Avant cela, une première partie assez hallucinante... Un duo, un batteur-chanteur accompagné d'un claviériste-bidouilleur, qui nous propose un retour vers le psychédélisme dans tout ce qu'il avait de plus sirupeux et inintéressant, avec des nappes d'orgue à la Doors, une voix incompréhensible avec 250 kilos de réverb', des rythmes néandertaliens, des vidéos psychotiques, des musiciens totalement envoûtés par leur musique (leur dealer ne les trompe pas sur la marchandise...), 3/4 d'heure de concert dont 44'50 de trop, autant le dire tout net : les ZZZ, c'est loin d'être top !

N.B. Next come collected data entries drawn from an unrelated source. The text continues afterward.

-- ==== Sys2Proof/Machine/Sorrel.lean ====
section
/-! DEFINITION. The Sorrel ports: lanes, training, cells, ownership, CONTROL commands and the downstream superframe
(R75 to R122, R265, R266, R270, R325, R621). -/

namespace Sys2Proof.Machine

open Sys2Proof

/-! ## Losing the link -/

/-- A pending PEER TAKEOVER learns whether a pickup is granted; with the last answer it completes (R573). -/
def Dev.takeoverAnswer (d : Dev) (p : Nat) (granted : Bool) : Dev :=
  (d.waiting fun w => match w with | .takeover pk _ => pk.testBit p | _ => false).foldl (fun d c =>
    match d.ctx c with
    | some k =>
      match k.wait with
      | .takeover pk sp =>
        let acc := if granted then k.acc0 ||| 2 ^ p else k.acc0
        let pk := pk - 2 ^ p
        let d := d.setCtx c (some { k with acc0 := acc, wait := .takeover pk sp })
        if pk = 0 && sp = 0 then d.complete c (if acc = 0 then St.ownershipDenied else St.success) acc else d
      | _ => d
    | none => d) d

/-- The CONTROL commands that wait on a port fail at once (R116). -/
def Dev.ctlFail (d : Dev) (p : Nat) : Dev :=
  (d.setPort p { d.port p with ctl := [], heldCtl := [] }).takeoverAnswer p false

/-- A WRITE START, whose index belongs to one count of samples (R86). -/
def CtlOp.isStart (op : CtlOp) : Bool := match op with | .writeStart _ _ => true | _ => false

/-- Every index of a port held from before a full training is void (R86): those of its spots, its wedges, its chopper slots, the
WRITE STARTs not yet answered and its write spots, whose bursts are supply misses. -/
def Dev.voidIndices (d : Dev) (p : Nat) : Dev :=
  let d := (spotsOf p).foldl (fun d g => (d.cellsStop g).setSpot g { (d.cellsStop g).spot g with next := none }) d
  let x := d.port p
  let d := d.setPort p { x with
    ctl := x.ctl.filter fun w => !w.op.isStart, heldCtl := x.heldCtl.filter fun q => !q.1.isStart }
  let d := d.setSvo p { d.svo p with syncs := [], wtime := 0, before := none, pps := [], mark := 0, ofsWait := [] }
  let d := d.setChop p { d.chop p with slot := 0, meas := [], dec := [] }
  d.each 8 fun d w => d.supplyMiss p w true

/-- What the loss of a link does to the pickup (R113, R270, R320): spots stall, the engine enters FAULT, a burn and
a calibration run end, and the axes are unhomed. -/
def Dev.linkGone (d : Dev) (p : Nat) : Dev :=
  let d := (d.stallPort p).svoFault p
  let d := ((d.burnEnd p).calAbort p).failPickup p St.mediaError
  (d.unhome (2 * p) St.mediaError).unhome (2 * p + 1) St.mediaError

/-- The port enters FAULT (R113, R116). -/
def Dev.portFault (d : Dev) (p : Nat) : Dev :=
  let d := d.wr Reg.SOR_STATUS_STATE 4 p
  let d := d.setPort p { d.port p with step := 0 }
  ((d.sorErr Reg.SOR_ERR_PORT_FAULT p 0xFF true).ctlFail p).linkGone p

/-- The ACTUATOR cell with hold, with the read_on of the engine's state (R113, R622). R97 and R622 fix only hold, the drives that
it keeps and read_on; that it carries 0 as read_power, write_scale and write_inc is the model's choice (assumption 82). -/
def Dev.holdCell (d : Dev) (p : Nat) : DownCell :=
  .actuator (d.downLanes p) (((d.port p).sf) % 8192) true (d.svoRuns p) false 0 0 0 0 0 0 0 0

/-- Full training starts again (R119). -/
def Dev.retrainFull (d : Dev) (p : Nat) : Dev := ((d.stallPort p).voidIndices p).train p 0

/-- Every upstream lane is lost (R113): the port goes to DOWN, sends hold cells, and trains again while EN is 1. -/
def Dev.portDown (d : Dev) (p : Nat) : Dev :=
  let d := (d.wr Reg.SOR_STATUS_STATE 0 p).sendDown p (d.holdCell p)
  let d := d.linkGone p
  if d.flag Reg.SOR_CFG_EN p then (d.voidIndices p).train p 0 else d

/-- A training has failed (R105): it is retried, or the port enters FAULT. -/
def Dev.trainFail (d : Dev) (p : Nat) : Dev :=
  let d := d.sorErr Reg.SOR_ERR_TRAIN_FAIL p
  let n := (d.port p).tries
  if n < d.rd Reg.SOR_CFG_TRAIN_RETRIES p then d.train p (n + 1) else d.portFault p

/-- SOR_CFG.EN is set (R105): a port that is DOWN trains, from step 8 on with the safe latch clear (R363). -/
def Dev.sorEnable (d : Dev) (p : Nat) : Dev :=
  if d.portState p = 0 && !d.safe && d.rd Reg.HIF_BOOT_STEP == 8 then (d.voidIndices p).train p 0 else d

/-- SOR_CFG.EN is cleared (R620): the port stops in any state other than FAULT. -/
def Dev.sorDisable (d : Dev) (p : Nat) : Dev :=
  if d.portState p = 4 then d
  else
    let d := (d.wr Reg.SOR_STATUS_STATE 0 p).wr Reg.SOR_STATUS_UP_LOCK 0 p
    let d := (d.setPort p { d.port p with step := 0 }).send (.down p .idle)
    (d.ctlFail p).linkGone p

/-! ## Codewords and lanes (R79, R80, R118 to R120) -/

/-- The lanes whose bits are set. -/
def lanesOf (n v : Nat) : List Nat := (List.range n).filter fun i => v.testBit i

/-- Retrains the lanes just lost, each by itself (R118): LANE RETRAIN is sent, and a downstream lane starts with PRBS13. -/
def Dev.laneRetrains (d : Dev) (p : Nat) (up dn : List Nat) : Dev :=
  let d := up.foldl (fun d l => d.ctl p (.laneRetrain l false)) d
  dn.foldl (fun d l => (d.ctl p (.laneRetrain l true)).sendDown p (.training (2 ^ l) 1)) d

/-- Loss of lanes (R80, R113, R118 to R120). -/
def Dev.laneLoss (d : Dev) (p up dn : Nat) : Dev :=
  let st := d.portState p
  if st = 0 || st = 4 || (up = 0 && dn = 0) then d
  else
    let x := d.port p
    let newUp := (lanesOf 8 up).filter fun l => !x.lostUp.getLsbD l
    let newDn := (lanesOf 2 dn).filter fun l => !x.lostDn.getLsbD l
    let d := (newUp ++ newDn.map (8 + ·)).foldl (fun (d : Dev) l => d.sorErr Reg.SOR_ERR_LANE_LOSS p l) d
    let lostUp := x.lostUp ||| BitVec.ofNat 8 up
    let lostDn := x.lostDn ||| BitVec.ofNat 2 dn
    let d := d.setPort p { x with
      lostUp := lostUp, lostDn := lostDn, delin := newUp.foldl (fun l i => l.set i none) x.delin }
    let d := (newUp.flatMap fun l => (List.range 4).map (32 * p + 4 * l + ·)).foldl Dev.cellsStop d
    let lock := d.rd Reg.SOR_STATUS_UP_LOCK p
    let d := d.wr Reg.SOR_STATUS_UP_LOCK (lock - (lock &&& lostUp.toNat)) p
    if st = 1 then d.trainFail p
    else if lostUp = 0xFF#8 then d.portDown p
    else if lostDn = 3#2 || decide (2 < (lanesOf 8 lostUp.toNat).length) then d.retrainFull p
    else
      let d := d.wr Reg.SOR_STATUS_STATE 3 p
      -- the bursts of a lost downstream lane are supply misses (R120)
      let d := newDn.foldl (fun d k => [4 * k, 4 * k + 1, 4 * k + 2, 4 * k + 3].foldl (fun d w => d.supplyMiss p w true) d) d
      if d.flag Reg.SOR_CFG_AUTORETRAIN p then d.laneRetrains p newUp newDn else d

/-- Whether an upstream lane meets R80: eight uncorrectable codewords in a row, or two superframes without an SFS. -/
def Port.laneGone (x : Port) (l : Nat) : Bool := decide (8 ≤ x.runs.getD l 0) || decide (2 ≤ x.quiet.getD l 0)

/-- Lanes are lost (R80): upstream lanes by the port's own counts, downstream lanes as the front-end finds them lost. -/
def execLaneLoss (p : Pk) (up : BitVec 8) (dn : BitVec 2) (s : State) : Host.Outcome State Fault Refusal :=
  s.run fun d =>
    let gone := (lanesOf 8 up.toNat).filter (d.port p).laneGone
    d.laneLoss p (gone.map (2 ^ ·)).sum dn.toNat

/-- The cells of a spot that a codeword carried are lost (R79). Those of a spot whose cells have stopped stay lost: only a cell
that decodes resumes them (R115). -/
def Dev.cellsLost (d : Dev) (p lane : Nat) (cells : List Nat) : Dev :=
  cells.foldl (fun d k =>
    let g := 32 * p + 4 * lane + k
    match (d.spot g).next with
    | some (seq, _) => if d.hushed g then d else d.sampleCell g seq (List.replicate 64 (0x80 : Byte)) true false
    | none => d) d

/-- A codeword on an upstream lane (R79): corrected, or its cells lost; the eighth uncorrectable one in a row loses the lane
(R80). `cells` are the spots in the lane of the SAMPLE cells with a bit in it, in order. -/
def Dev.codeword (d : Dev) (p lane symErrs : Nat) (cells : List Nat) : Dev :=
  let x := d.port p
  if d.portState p = 0 || d.portState p = 4 then d
  else if symErrs ≤ 15 then
    (d.setPort p { x with runs := x.runs.set lane 0 }).bump Reg.SOR_FEC_CORR_COUNT symErrs p
  else
    let n := x.runs.getD lane 0 + 1
    let d := d.setPort p { x with runs := x.runs.set lane n }
    let d := (d.bump Reg.SOR_FEC_UNCORR_COUNT 1 p).sorErr Reg.SOR_ERR_FEC_UNCORR p lane
    let d := d.cellsLost p lane cells
    if n = 8 then d.laneLoss p (2 ^ lane) 0 else d

/-- A codeword is received (R79). -/
def execCodewordReceive (p : Pk) (lane : Fin 8) (symErrs : Nat) (cells : List (Fin 4)) (s : State) : Host.Outcome State Fault Refusal :=
  s.run fun d => d.codeword p lane symErrs (cells.map (·.val))

/-- Whether a lane is retraining by itself. -/
def Dev.laneRetraining (d : Dev) (p : Nat) (down : Bool) (lane : Nat) : Bool :=
  d.portState p == 3 && d.flag Reg.SOR_CFG_AUTORETRAIN p
    && (if down then (d.port p).lostDn.getLsbD lane else (d.port p).lostUp.getLsbD lane)

/-- The retrained lane carries traffic again (R118). -/
def execLaneRetrainDone (p : Pk) (down : Bool) (lane : Fin 8) (s : State) : Host.Outcome State Fault Refusal :=
  s.run fun d =>
    if !d.laneRetraining p down lane then d
    else
      let x := d.port p
      -- the framed step of the lane precedes its traffic
      let d := if down then d.sendDown p (.training (2 ^ lane.val) 4) else d
      let x := if down then { x with lostDn := x.lostDn &&& ~~~(1#2 <<< lane.val) }
        else { x with
          lostUp := x.lostUp &&& ~~~(1#8 <<< lane.val), runs := x.runs.set lane 0, quiet := x.quiet.set lane 0,
          delin := x.delin.set lane none }
      let d := d.setPort p x
      let d := if down then d else d.wr Reg.SOR_STATUS_UP_LOCK (d.rd Reg.SOR_STATUS_UP_LOCK p ||| 2 ^ lane.val) p
      if x.lostUp = 0#8 && x.lostDn = 0#2 then d.wr Reg.SOR_STATUS_STATE 2 p else d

Ca s'arrange très vite avec la tête d'affiche, un petit trio basse-batterie-guitare de nom assez underground : The Subways sont à Paris... Si on veut coller des étiquettes, on peut parler de rock, de new rock, de pop-punk, bref vous appelez ça comme vous voulez, dans tous les cas ça déchire grave ! Le batteur mérite largement son salaire, vu l'énergie qu'il dépense, l'affriolante bassiste à tête de Samantha Fox et voix très aiguë arpente la scène sans cesse ni repos, le chanteur a des faux airs de TV Smith, ce qui rappelle donc les Adverts, mais on peut également y voir du Kaito, du 80's Matchbox, éventuellement du Metric, pourquoi pas du Sleater-Kinney ou des Sahara Hotnights, l'influence des Jam est cachée mais évidente, bref c'est assez varié, pas nécessairement très inventif mais compensé par le fun et l'énergie, le public est enchanté, le seul bémol tenant au temps : moins d'une heure de concert, ça ne permet pas d'oublier la première partie...
A suivre une soirée punk jivaro samedi à Issy, les Briefs la semaine prochaine, les Nits la suivante... ça continue jusqu'en mai (au moins !)...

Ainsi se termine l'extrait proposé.